What I'm trying to do is write a stored procedure that will query a view, process each row and and make one or more inserts into a table for each row pulled from the view. Everything seems fine, except for the fact that, arbitrarily, mid-point during the process, the server seems to hang on the insert command. I have no idea if there's some memory limit on cursor results sets, or what could be happening. Relevant parts of the SP and a few clarifying comments posted below.
CREATE PROCEDURE `Cache_Network_Observations` ()
BEGIN
-- Declare all variables
/* This cursor is hitting the view which should be returning a number of rows on the scale of ~5M+ records
*/
DECLARE cursor1 CURSOR FOR
SELECT * FROM usanpn2.vw_Network_Observation;
CREATE TABLE Cached_Network_Observation_Temp (observation_id int, name varchar(100), id int);
OPEN cursor1;
load_loop: loop
FETCH cursor1 INTO observation_id, id1, name1, id2, name2, id3, name3, gid1, gname1, gid2, gname2, gid3, gname3;
IF id1 IS NOT NULL THEN
INSERT INTO usanpn2.Cached_Network_Observation_Temp values (observation_id, name1, id1);
END IF;
-- some additional logic here, essentially just the same as the above if statement
END LOOP;
CLOSE cursor1;
END
That being the SP, when I actually run it, everything goes off without a hitch until the process runs and runs and runs. Taking a look at the active query report, I am seeing this:
| 1076 | root | localhost | mydb | Query | 3253 | update | INSERT INTO usanpn2.Cached_Network_Observation values ( NAME_CONST('observation_id',2137912), NAME_ |
Not positive where the NAME_CONST function is coming from or what that has to do with anything. I've tried this multiple times, the observation_id variable / row in the view varies each time, so it doesn't seem to be anything tied to the record.
TIA!
I don't see a NOT FOUND handler for your fetch loop. There's no "exit" condition.
DECLARE done INT DEFAULT FALSE;
DECLARE CONTINUE HANDLER FOR NOT FOUND SET done = TRUE;
Immediately following the fetch, test the done flag, and exit the loop when it's true.
IF done THEN
LEAVE load_loop;
END IF;
Without that, I think you have yourself a classic infinite loop.
The statement shown in the SHOW FULL PROCESSLIST output is inserting to a different table. (There's no _Temp at the end of the tablename.)
But why on earth do you need a cursor loop to process this row-by-agonizing-row?
If you need a table loaded, just load the flipping table, and be done with it.
Replace all of that "declare cursor", "open cursor", fetch loop, exit handler, individual insert statement nonsense with a single statement that does what you need done:
INSERT INTO Cached_Network_Observation_Temp (observation_id, `name`, id)

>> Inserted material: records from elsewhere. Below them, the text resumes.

/-- Queue a TUNNEL message that repeats until it is answered (R235): op, flags, next_interval, hold_ns. Its answer is a new one. -/
def tunnelMsg (ip op flags nextK hold : Nat) (s : State) : State :=
  s.modLink ip (fun l =>
    { l with tunMsg := some (op, flags, nextK, hold), tunDue := 0x3FFFF, tunAt := s.now,
             tunRx := l.tunRx.set none (op + 1) none })

/-- The device starts a tunnel by sending START (R235); a ballast held for it is due (R230). -/
def startTunnel (n : Nat) (s : State) : State :=
  let ip := s.pathI n
  let fresh := (s.portAt ip).link.fresh
  let s := { s with stg := { s.stg with held := s.stg.held.map (fun h =>
    if h.cause = 2 ∧ h.path = n then { h with due := some s.now } else h) } }
  tunnelMsg ip 1 (if fresh then 1 else 0) 0 0 s

/-- New sequenced flits of a port that wait take their numbers without being sent (R240): those that meet `f`. -/
def numberWaiting (ip : Nat) (f : TxFlit → Bool) (s : State) : State :=
  s.modLink ip (fun l =>
    let ws := l.wait.filter f
    { l with
      next := l.next + BitVec.ofNat 24 ws.length, wait := l.wait.filter (fun w => !f w),
      unres := l.unres ++ (ws.zip (List.range ws.length)).map (fun w => { w.1 with seq := l.next + BitVec.ofNat 24 w.2 }) })

/-- The accepted I→D flits and the unresolved D→I flits that the end of a link drops are reported by sequence range (R31,
R32). -/
def reportLink (ip : Nat) (s : State) : State :=
  match s.pathOfI ip with
  | none => s
  | some n =>
    let l := (s.portAt ip).link
    let s := match l.cells.head?, l.cells.getLast? with
      | some a, some b => s.logEvent (reportEntry n 0 false a.seq.toNat b.seq.toNat a.interval)
      | _, _ => s
    match l.unres.head?, l.unres.getLast? with
    | some a, some b => s.logEvent (reportEntry n 1 false a.seq.toNat b.seq.toNat a.interval)
    | _, _ => s

/-- The Qormos link of an I port ends: its roles, its sequence state and its tunnel (R177, R407). What it had accepted and not
delivered is reported (R31). -/
def linkEnd (ip : Nat) (s : State) : State :=
  (reportLink ip (numberWaiting ip (fun f => f.typ == 1) s)).modPort ip (fun p =>
    { p with up := false, active := 0, pool := 0, dropped := 0, spare := [], spareAns := [], link := {},
             lad := { p.lad with step := 0, eligible := 0, sends := [], hold := none, changing := none } })

/-- A path's bring-up in its present mode from the dark state (R112, R177, R183). -/
def bringUp (o : Origin) (cause n : Nat) (s : State) : State :=
  let p := s.pathAt n
  if !s.pathEn n then s else
  let s := (freshen n s).modPath n (fun p => { p with
    miscI := false, miscD := false, ladStop := false, upPend := false, iTrain := 0, dTrain := 0, timeline := none })
  match p.mode with
  | .moored =>
    let s := each (s.dLanes n ++ s.ownI n) (fun l s => laneTo .moored l s) (if s.pathLead n = n then linkEnd (s.pathI n) s else s)
    setPhase o cause n .steady s
  | .pass =>
    let s := startD n (linkEnd (s.pathI n) s)
    let s := each (s.iLanes n) (laneTo .run) (retrainLanes (s.iLanes n) (s.termFollows n) s)
    let s := (fixTaps (s.iLanes n) (transmit (s.iLanes n) s)).modPath n (fun p => { p with iTrain := 1 })
    setPhase o cause n .train s
  | .survey =>
    let s := startFill n (retrainLanes (s.dLanes n ++ s.iLanes n) false (linkEnd (s.pathI n) s))
    let s := transmit (s.iLanes n) (each (s.iLanes n) (laneTo .run) s)
    setPhase o cause n .steady s
  | _ =>
    if s.pathLead n = n then
      let s := s.modPath n (fun p => { p with iTrain := 1 })
      setPhase o cause n .ladder (startLadder (s.pathI n) s)
    else setPhase o cause n .steady (startFill n (retrainLanes (s.dLanes n) false s))

end Sys2Proof.Machine
end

SELECT s.observation_id, s.name1 AS `name`, s.id1 AS id
FROM usanpn2.vw_Network_Observation s
WHERE s.id1 IS NOT NULL
That is going to be way more efficient. And it won't clog up the binary logs with a bloatload of unnecessary INSERT statements. (This also has me wanting to backup to a bigger picture, and understand why this table is even needed. This also has me wondering if vw_Network_Observation is a view, and whether the overhead of materializing a derived table is warranted. The predicate in that outer query isn't getting pushed down into the view definition. MySQL processes views much differently than other RDBMSs do.)
EDIT
If the next part of the procedure that is commented out is checking whether id2 is not null to conditionally insert id2,name2 to the _Temp table, that can be done in the same way.
Or, the multiple queries can be combined with UNION ALL operator.

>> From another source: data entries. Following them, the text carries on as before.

-- ==== Sys2Proof/Machine/Timeline.lean ====
section
/-! DEFINITION. The timeline of a tunnel (R220, R223, R225): interval numbers, the durations of intervals through changes of the D
lanes' rate, nominal arrivals and slots. -/

namespace Sys2Proof.Machine

/-- Bytes of entry `i` of size `n` from offset `o`. -/
def entryAt (bs : List Byte) (o n i : Nat) : List Byte := fit n 0 ((bs.drop (o + n * i)).take n)

/-- Rate code of the D lanes of path `n` (R223). -/
def State.dRateOf (s : State) (n : Nat) : Nat := ((s.pathAt n).dRate).getD (s.laneRate (64 + s.dpFirst (s.pathD n)))

/-- Duration of `m` line bits per lane at a rate code, in 0.25 ns units. -/
def bitsTime (m code : Nat) : Nat := if rate10 code = 0 then 0 else 400 * m / rate10 code

/-- Duration of `k` tunnel intervals of path `n` at a rate code (R220). -/
def State.spanAt (s : State) (n k code : Nat) : Nat := bitsTime (k * intervalBits (s.dpWidth (s.pathD n))) code

/-- How far interval `b` lies after `a`, modulo 2^32 (R220). -/
def kAfter (a b : Nat) : Nat := (b + 2 ^ 32 - a % 2 ^ 32) % 2 ^ 32

/-- Interval `b` is not before interval `a` (R220). -/
def kFrom (a b : Nat) : Bool := decide (kAfter a b < 2 ^ 31)

/-- The entries of a LINE_EVENT flit (R223). -/
def lineEntries (pl : List Byte) : List (List Byte) :=
  ((List.range 16).map (fun i => entryAt pl 0 16 i)).filter (fun e => field e 0 1 != 0)

/-- A LINE_EVENT cell. -/
def RxCell.isLine (c : RxCell) : Bool := c.typ == 2 && c.cls == 1

/-- The RATE events among the accepted line events of path `n`: intervals and rate codes (R223). -/
def State.rateEvents (s : State) (n : Nat) : List (Nat × Nat) :=
  (((s.portAt (s.pathI n)).link.cells.filter (·.isLine)).flatMap (fun c => lineEntries c.payload)).filterMap (fun e =>
    if field e 0 1 = 4 then some (field e 4 4, field e 15 1) else none)

/-- The span from interval `k0` at a rate to a later interval `k`, each interval at its own rate (R225). -/
def State.spanFrom (s : State) (n k : Nat) : Nat → Nat → List (Nat × Nat) → Nat
  | k0, code, [] => s.spanAt n (kAfter k0 k) code
  | k0, code, e :: t =>
    if kFrom k0 e.1 && kFrom e.1 k then s.spanAt n (kAfter k0 e.1) code + s.spanFrom n k e.1 e.2 t else s.spanFrom n k k0 code t

/-- The span from interval `a` to a later interval `b` of path `n` (R225). -/
def State.span (s : State) (n a b : Nat) : Nat := s.spanFrom n b a (s.dRateOf n) (s.rateEvents n)

/-- Nominal arrival A(k) of interval `k` of path `n` (R225, R237); none while no timeline runs. -/
def State.nominal (s : State) (n k : Nat) : Option Nat :=
  ((s.pathAt n).timeline).map (fun tl => if kFrom tl.2 k then tl.1 + s.span n tl.2 k else tl.1 - s.span n k tl.2)

/-- The slot S(k) of interval `k` (R225, R237). -/
def State.slotTime (s : State) (n k : Nat) : Option Nat :=
  ((s.pathAt n).timeline).map (fun tl =>
    if kFrom tl.2 k then tl.1 + s.ballast n + s.span n tl.2 k else tl.1 + s.ballast n - s.span n k tl.2)

/-- The first of the intervals after `k` that a list, in rising order, does not hold contiguously (R237). -/
def contiguous : Nat → List Nat → Nat
  | k, [] => k
  | k, i :: t => if i = k then contiguous ((k + 1) % 2 ^ 32) t else contiguous k t

/-- What a resume of path `n` replays (R237): the interval that the instrument sends next, and hold_ns, rounded up. -/
def State.resumePlan (s : State) (n : Nat) : Nat × Nat :=
  let k0 := (s.pathAt n).playNext
  let k1 := contiguous k0 (((s.portAt (s.pathI n)).link.cells.filter (fun c => c.typ = 1)).map (·.interval))
  (k1, (s.span n k0 k1 + 64 * ns + 3 - s.ballast n) / ns)

end Sys2Proof.Machine
end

INSERT INTO Cached_Network_Observation_Temp (observation_id, `name`, id)
SELECT s1.observation_id, s1.name1 AS `name`, s1.id1 AS id
FROM usanpn2.vw_Network_Observation s1
WHERE s1.id1 IS NOT NULL
UNION ALL
SELECT s2.observation_id, s2.name2 AS `name`, s2.id2 AS id
FROM usanpn2.vw_Network_Observation s2
WHERE s2.id2 IS NOT NULL
... etc.
FOLLOWUP
If we need to generate multiple rows out a single row, and the number of rows isn't unreasonably large, I'd be tempted to test something like this, processing id1, id2, id3 and id4 in one fell swoop, using a CROSS JOIN of the row source (s) and a artificially generated set of four rows.
That would generate four rows per row from the row source (s), and we can use conditional expressions to return id1, id2, etc.

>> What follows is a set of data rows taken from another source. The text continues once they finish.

/-- The lane is powered and assigned: its detectors work (R97, R103). -/
def State.laneOn (s : State) (l : Nat) : Bool := (s.laneAt l).st != .unassigned

/-- The receiver of lane `l` runs: in Run, and not stopped by an error of its DSP memories (R100, R103). -/
def State.receives (s : State) (l : Nat) : Bool := (s.laneAt l).st == .run && !(s.laneAt l).cut.getLsbD 3

/-- The polarity that a lane's receiver finds (R92); a reversed pair raises wiring_corrected. -/
def polarity (l : Nat) (inv : Bool) (s : State) : State :=
  if inv = (s.laneAt l).rxInv then s else
  let s := s.modLane l (fun x => { x with rxInv := inv })
  if inv then laneRaise l 7 s else s

/-! ### Anchor words -/

/-- Symbols between two anchor words (R75, R80). -/
def anchorSpacing : Nat := 18874432

/-- The port position of the identity differs from that of every other eligible lane of port `ip` (R81). -/
def State.posFree? (s : State) (ip l pos : Nat) : Bool :=
  ((s.ipPositions ip).map (s.cfgLane ip)).all (fun m =>
    m == l || !(s.laneAt m).eligible || ((s.portOfLane m).map (·.2)) != some pos)

/-- The identity check of a match on lane `l` while LOCKED (R81, R94, R102). -/
def identityCheck (l : Nat) (ident : Nat) (s : State) : State :=
  match s.portOfLane l with
  | none => s
  | some (ip, k) =>
    let tag := ident / 2 ^ 27
    let pos := ident / 2 ^ 22 % 32
    let x := s.laneAt l
    if tag = s.ipTag ip ∧ pos < s.ipLanes ip ∧ s.posFree? ip l pos then
      let s := s.modLane l (fun x => { x with identOk := true, pos := some pos, cut := x.cut &&& 0xDF })
      let s := if s.sound l && !x.eligible then gainLane l s else s
      let s := if pos ≠ ((s.ipPositions ip).find? (fun j => s.cfgLane ip j == l)).getD k ∧ !x.orderDone then
          let s := s.modLane l (fun x => { x with orderDone := true })
          laneRaise l 7 (s.logEvent (laneEntry .hardware l ip 5 pos 0))
        else s
      anchorsDone ip s
    else
      let cutBefore := x.cutOff
      let s := cutLane l 5 (s.modLane l (fun x => { x with identOk := false }))
      if cutBefore then s else laneRaise l 5 s

/-- What LANE_ANCHOR keeps of a match that counts (R553): the peer's tag, position and lane. -/
def LaneSt.peer (x : LaneSt) (ident : Nat) : Word := BitVec.ofNat 32 (x.anchorReg.toNat / 2 ^ 16 * 2 ^ 16 + ident / 2 ^ 16)

/-- A match at symbol position `pos` with identity `ident`, inverted or not, steps the machine (R80). The flit after the anchor word
has lane flit index (count, 0) (R198). -/
def anchorStep (l pos : Nat) (inv : Bool) (ident : Nat) (s : State) : State :=
  let cnt := BitVec.ofNat 16 (ident % 2 ^ 16)
  let x := s.laneAt l
  let fresh (s : State) : State :=
    polarity l inv (s.modLane l (fun x => { x with
      anchor := .candidate, matchPos := pos, count := cnt, misses := 0, anchorReg := x.peer ident }))
  match x.anchor with
  | .search => fresh s
  | .candidate =>
    if pos = x.matchPos + anchorSpacing then
      if cnt = x.count + 1 then
        let s := s.modLane l (fun x => { x with
          anchor := .locked, matchPos := pos, count := cnt, misses := 0, cut := x.cut &&& 0xBF, bound := 0,
          anchorReg := x.peer ident, rxIdx := (cnt, 0), rxMem := (anchorLevels ident).getLastD 0 })
        identityCheck l ident (laneEnd l 4 s)
      else s.modLane l (fun x => { x with anchor := .search })
    else if pos < x.matchPos + anchorSpacing then s
    else fresh s
  | .locked =>
    if pos = x.matchPos + anchorSpacing then
      let skip := cnt ≠ x.count + 1
      let s := s.modLane l (fun x => { x with
        matchPos := pos, count := cnt, misses := 0, rxIdx := (cnt, 0), rxMem := (anchorLevels ident).getLastD 0,
        anchorReg := let r := x.peer ident
          if skip then BitVec.ofNat 32 (satAdd 65535 (r.toNat / 2 ^ 16) 1 * 2 ^ 16 + r.toNat % 2 ^ 16) else r })
      identityCheck l ident s
    else s

/-- ANCHOR_MATCH (R80, R81, R92, R94): the levels of an anchor word at a symbol position of an I lane in Run. -/
def execAnchorMatch (l : Fin 64) (pos : Nat) (levels : BitVec 128) := live (fun s =>
  if !s.receives l then s else
  match anchorDecode levels with
  | none => s
  | some (inv, ident) => anchorStep l pos inv ident s)

/-- ANCHOR_MISS (R80, R100): the expected position passed without a match. -/
def execAnchorMiss (l : Fin 64) := live (fun s =>
  let x := s.laneAt l
  match x.anchor with
  | .search => s
  | .candidate => s.modLane l (fun x => { x with anchor := .search })
  | .locked =>
    if x.misses < 2 then s.modLane l (fun x => { x with misses := x.misses + 1, matchPos := x.matchPos + anchorSpacing })
    else
      let cut := x.cutOff
      let s := cutLane l 6 (dropLock l s)
      if cut then s else laneRaise l 4 s)

/-! ### Wiring faults -/

/-- TX_SHORT (R97): `legs` and `kind` as LANE_SENSE reports them. It works in every lane state outside reset. -/
def execTxShort (l : LaneNo) (legs : BitVec 2) (kind : Fin 4) := live (fun s =>
  if !s.laneOn l then s else
  laneRaise l 0 (s.modLane l (fun x => { x with
    txHiZ := true, clean := 0,
    sense := BitVec.ofNat 32 (x.sense.toNat / 16 * 16 + kind.val * 4 + legs.toNat) })))

/-- TX_SHORT_RETEST (R97): the third consecutive clean test clears the condition; the transmitter stays at high
impedance. -/
def execTxShortRetest (l : LaneNo) (clean : Bool) := live (fun s =>
  let x := s.laneAt l
  if !x.txHiZ then s
  else if !clean then s.modLane l (fun x => { x with clean := 0 })
  else
    let s := s.modLane l (fun x => { x with clean := min 3 (x.clean + 1) })
    if x.clean = 2 then laneEnd l 0 s else s)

As an example, something like this:
SELECT s.observation_id
, CASE n.i
WHEN 1 THEN s.id1
WHEN 2 THEN s.id2
WHEN 3 THEN s.id3
WHEN 4 THEN s.id4
END AS `id`
, CASE n.i
WHEN 1 THEN s.name1
WHEN 2 THEN s.name2
WHEN 3 THEN s.name3
WHEN 4 THEN s.name4
END AS `name`
FROM usanpn2.vw_Network_Observation s
CROSS
JOIN ( SELECT 1 AS i UNION ALL SELECT 2 UNION ALL SELECT 3 UNION ALL SELECT 4) n
HAVING `id` IS NOT NULL
We use a predicate in the HAVING clause rather than the WHERE clause because the value generated for the id column in the resultset isn't available when the rows are accessed. The predicates in the HAVING clause are applied nearly last in the execution plan, after the rows are accessed, just before the rows are returned. (I think a "filesort" operation to satisfy an ORDER BY, and the LIMIT clause are applied after the HAVING.)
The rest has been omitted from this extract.